Get another job. I don't care what a dream this job is. It is ruining your
health and making you miserable.

Or: This is your dream job, so move to Amsterdam. Will they not help you get a
visa for Amsterdam? Amsterdam is probably awesome. Oh, the beer they have
there. Of course, your girlfriend may not want to go to Amsterdam; they may
have a poor market for American nurses. And then there's the dog.

If you can't do Amsterdam at least consider the East Coast. 4am to 1pm is a
whole different ballgame than midnight to 9.

Having exhausted the obvious advice, I'm not sure what to tell you.

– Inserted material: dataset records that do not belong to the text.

/-- `FE_SET`, action 0 (R348). -/
def bodyFeSetEmpty (addr val : U64) (c : Ctx) (s : State) : Answer := s.feSet 0 addr SyncTarget.isWord (fun s => s.setWordByHand addr val false) c
/-- `FE_SET`, action 1 (R348). -/
def bodyFeSetFull (addr val : U64) (c : Ctx) (s : State) : Answer := s.feSet 1 addr SyncTarget.isWord (fun s => s.setWordByHand addr val true) c
/-- `FE_SET`, action 4 (R348). -/
def bodyFeSetUnpoison (addr _val : U64) (c : Ctx) (s : State) : Answer := s.feSet 4 addr SyncTarget.isWord (fun s => s.setWordByHand addr 0 false) c

/-- `FE_SET`, action 2 (R348). -/
def bodyFeSetPair (addr _val : U64) (c : Ctx) (s : State) : Answer :=
  s.feSet 2 addr SyncTarget.isPair (fun s =>
    match s.sync.target addr with
    | .pair i =>
      let p := s.sync.pair i
      let s := s.onSync fun y => y.setPair i { p with c := p.p }
      if p.c = p.p then s else s.fire addr [4] p.p { op := 8, addr := addr }
    | _ => s) c

/-- `FE_SET`, action 3 (R348). -/
def bodyFeSetBarrier (addr _val : U64) (c : Ctx) (s : State) : Answer :=
  s.feSet 3 addr SyncTarget.isBarrier (fun s =>
    match s.sync.target addr with
    | .barrier i =>
      let mine := s.sync.parked.filter fun p => s.sync.target p.op.addr == .barrier i && p.op.code == 9
      let s := s.onSync fun y => y.setBarrier i { y.barrier i with arrived := 0, since := none }
      mine.foldl (fun s p => s.cancelParked p) s
    | _ => s) c

/-! Hang report and status (R347, R358) -/

/-- The GT since which an object waits. -/
def State.waitsSince (s : State) (a : BitVec 64) (kind : Nat) : Nat :=
  if kind = 1 then
    ((s.sync.parked.filter fun p => sameObject p.op.addr a).map Parked.gt ++ (s.sync.remoteOut.filter fun r => sameObject r.addr a).map RemoteOut.gt).foldl min s.gt
  else match s.sync.target a with
    | .barrier i => (s.sync.barrier i).since.getD s.gt
    | _ => s.gt

/-- Insert an address in rising order, once. -/
def insertAddr (a : BitVec 64) : List (BitVec 64) → List (BitVec 64)
  | [] => [a]
  | x :: l => if a.toNat < x.toNat then a :: x :: l else if a = x then x :: l else x :: insertAddr a l

/-- The objects hung now, by address. -/
def State.hungNow (s : State) : List (BitVec 64 × Nat) :=
  let cand := (s.sync.parked.map fun p => p.op.addr) ++ s.sync.remoteOut.map RemoteOut.addr ++ (indices 64 fun i => (s.sync.barrier i).since.isSome).map s.sync.engineAddr
  (cand.foldl (fun l a => insertAddr a l) []).filterMap fun a => (s.hangKind a).map fun k => (a, k)

/-- One hang entry (R358). -/
def State.hangEntry (s : State) (x : BitVec 64 × Nat) : List Byte :=
  let l := s.sync.lastPost x.1
  i8 x.1.toNat ++ i4 ((s.gt - s.waitsSince x.1 x.2) / 1000) ++ i1 x.2 ++ i1 l.src ++ i2 l.fepoch.toNat ++ i4 l.seq.toNat ++ leBytes 9 (s.hangWho x.1 x.2).toNat ++ zeros 3

/-- `HANG_REPORT` (R347, R358). -/
def bodyHangReport (first count : U16) (_c : Ctx) (s : State) : Answer :=
  check [(decide (count.toNat = 0 ∨ 32 < count.toNat), .badArg)] s fun _ =>
    let all := s.hungNow
    okay (i4 all.length ++ i4 0 ++ (((all.drop first.toNat).take count.toNat).map s.hangEntry).flatten) s

/-- `SYNC_STATUS` (R358). -/
def bodySyncStatus (_c : Ctx) (s : State) : Answer :=
  let y := s.sync
  okay (i8 y.applied ++ i8 y.dups ++ i4 y.parked.length ++ i4 y.watches.length ++ i4 (y.jobs.foldl (fun m j => m + 2 ^ (j.num - 1)) 0) ++ i4 y.tray
    ++ i4 y.eccCorr ++ i4 y.eccUnc ++ i4 y.refused ++ i2 y.hangS ++ i1 (packBits [s.repro.strict, y.node.isSome, y.lost != []]) ++ i1 0
    ++ ((List.range 72).map fun i => i4 (nth y.wins i).h.toNat ++ i4 (nth y.wins i).noAdv).flatten) s

/-! Hang timeout and host contexts (R341, R347, R358) -/

/-- `SYNC_CFG`, action 0. -/
def bodySyncCfgHangTimeout (_ctx : U8) (seconds : U32) (_c : Ctx) (s : State) : Answer :=
  check [(decide (seconds.toNat = 0 ∨ 3600 < seconds.toNat), .badArg)] s fun _ => okay [] ((s.onSync fun y => { y with hangS := seconds.toNat }).mirrored .hub)

/-- A host context. -/
def hostContext (c : Nat) : Bool := decide (64 ≤ c ∧ c ≤ 70)

/-- `SYNC_CFG`, action 1: the context is bound under its key and its window restarts (R341). -/
def bodySyncCfgBind (ctx : U8) (key : BitVec 256) (c : Ctx) (s : State) : Answer :=
  let n := ctx.toNat
  check [(!hostContext n, .badArg)] s fun _ =>
    let s := s.onLink fun l => l.onHostKey 0 (n - 64) fun _ => { bound := true, key := key }
    let s := s.onSync fun y => { y with wins := modAt y.wins n fun w => { w with restart := true, seen := [] } }
    okay [] (((s.event .hub 0x0809 0 n (i1 n ++ i1 c.port)).mirrored .host).mirrored .hub)

/-- `SYNC_CFG`, action 2 (R358). -/
def bodySyncCfgUnbind (ctx : U8) (c : Ctx) (s : State) : Answer :=
  let n := ctx.toNat
  check [(!hostContext n, .badArg), (s.sync.jobs.any (fun j => j.parts.getLsbD n) || !(nth s.link.ctxKeys (n - 64)).bound, .stateConflict)] s fun _ =>
    let s := s.onLink fun l => l.onHostKey 0 (n - 64) fun _ => {}
    okay [] ((s.event .hub 0x0809 0 n (i1 n ++ i1 c.port)).mirrored .host)

/-! The tree node (R350, R352, R354) -/

/-- A bound engine holds an arrival, or a remote operation is outstanding (R350). -/
def SyncState.treeBusy (y : SyncState) : Bool := (y.barriers.any fun b => b.tree.isSome && b.arrived != 0) || y.remoteOut != []

/-- The objects of the tray under a new tray number: what is parked, watched or noted on them keeps naming them (log entry 38). -/
def SyncState.rehomed (y : SyncState) (tray : Nat) : SyncState :=
  let move := fun (a : BitVec 64) => if homeOf a = y.tray then BitVec.ofNat 64 (spaceOf a * 2 ^ 60 + tray * 2 ^ 43 + indexOf a) else a
  { y with
    tray := tray
    parked := y.parked.map fun p => { p with op := { p.op with addr := move p.op.addr } }
    watches := y.watches.map fun w => { w with addr := move w.addr }
    posts := y.posts.map fun p => { p with addr := move p.addr }
    hung := y.hung.map move
    repairs := y.repairs.map fun r => (move r.1, r.2.map fun p => { p with op := { p.op with addr := move p.op.addr } }) }

/-- The node's hops begin anew. -/
def SyncState.freshHops (y : SyncState) : SyncState :=
  { y with hopTx := List.replicate 65 0, hopRx := List.replicate 65 0, treeOut := [], lost := [] }

/-- `TREE_CFG`, action 0 (R350). -/
def bodyTreeCfgNode (k : U8) (tray : U32) (parent : BitVec 128) (children : List TreeChild) (_c : Ctx) (s : State) : Answer :=
  let below := (children.map TreeChild.trays).foldl (· + ·) 0
  check [(decide (k.toNat < 2 ∨ 64 < k.toNat ∨ k.toNat < children.length ∨ 131072 < tray.toNat + 1 + below) || children.any (fun c => c.trays == 0), .badArg),
    (s.sync.treeBusy, .stateConflict)] s fun _ =>
    let s := s.onSync fun y => { y.freshHops.rehomed tray.toNat with node := some { tray := tray.toNat, k := k.toNat, parent := parent, children := children } }
    okay [] ((s.event .hub 0x0808 0 0 (i1 0 ++ i1 0)).mirrored .hub)

/-- `TREE_CFG`, action 1 (R352). -/
def bodyTreeCfgBindBarrier (engine barrier : U8) (_c : Ctx) (s : State) : Answer :=
  let e := engine.toNat
  let b := barrier.toNat
  check [(decide (63 < e ∨ 63 < b), .badArg),
    (s.sync.node.isNone || !(s.sync.barrier e).mask.getLsbD 71 || (s.sync.barrier e).tree.isSome || s.sync.treeBars.any (fun t => t.num == b), .stateConflict)] s fun _ =>
    okay [] (((s.onSync fun y => { y.setBarrier e { y.barrier e with tree := some b } with
      treeBars := y.treeBars ++ [{ (y.treeEarly.find? fun t => t.num == b).getD {} with num := b, engine := e }], treeEarly := y.treeEarly.filter fun t => t.num != b }).treeStep b).mirrored .hub)

/-- `TREE_CFG`, action 2 (R352). -/
def bodyTreeCfgUnbindBarrier (engine barrier : U8) (_c : Ctx) (s : State) : Answer :=
  let e := engine.toNat
  let b := barrier.toNat
  check [(decide (63 < e ∨ 63 < b), .badArg), ((s.sync.barrier e).tree != some b, .stateConflict)] s fun _ =>
    okay [] ((s.onSync fun y => { y.setBarrier e { y.barrier e with tree := none } with treeBars := y.treeBars.filter fun t => t.num != b }).mirrored .hub)

/-- `TREE_CFG`, action 3 (R354). -/
def bodyTreeCfgBindChannel (channel : U8) (word : U32) (_c : Ctx) (s : State) : Answer :=
  check [(decide (15 < channel.toNat ∨ 524288 ≤ word.toNat), .badArg)] s fun _ =>
    okay [] ((s.onSync fun y => { y with channels := y.channels.set channel.toNat (some word.toNat) }).mirrored .hub)

/-- `TREE_CFG`, action 4 (R350). -/
def bodyTreeCfgLeave (_c : Ctx) (s : State) : Answer :=
  check [(s.sync.node.isNone || s.sync.treeBusy, .stateConflict)] s fun _ =>
    let s := s.onSync fun y => { y.freshHops with node := none, treeBars := [], treeEarly := [], barriers := y.barriers.map fun b => { b with tree := none } }
    okay [] ((s.event .hub 0x0808 0 0 (i1 0 ++ i1 4)).mirrored .hub)

end Sys2Proof.Machine
end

You should
read a couple of books on sleep science. They will tell you what you probably
already know: Humans are designed to have biological clocks that are reset by
light, trying to fight this is hard for just about everyone, even the people
who insist it doesn't affect them are almost certainly wrong at some level,
you pretty clearly aren't one of those people, and if you are unusually
sensitive this schedule will totally mess you up. You're doing the right
things, with the caffeine and the exercise, but between your obviously
impaired mental state [1], your potential incipient depression, and the social
isolation it sounds like a recipe for serious ill health.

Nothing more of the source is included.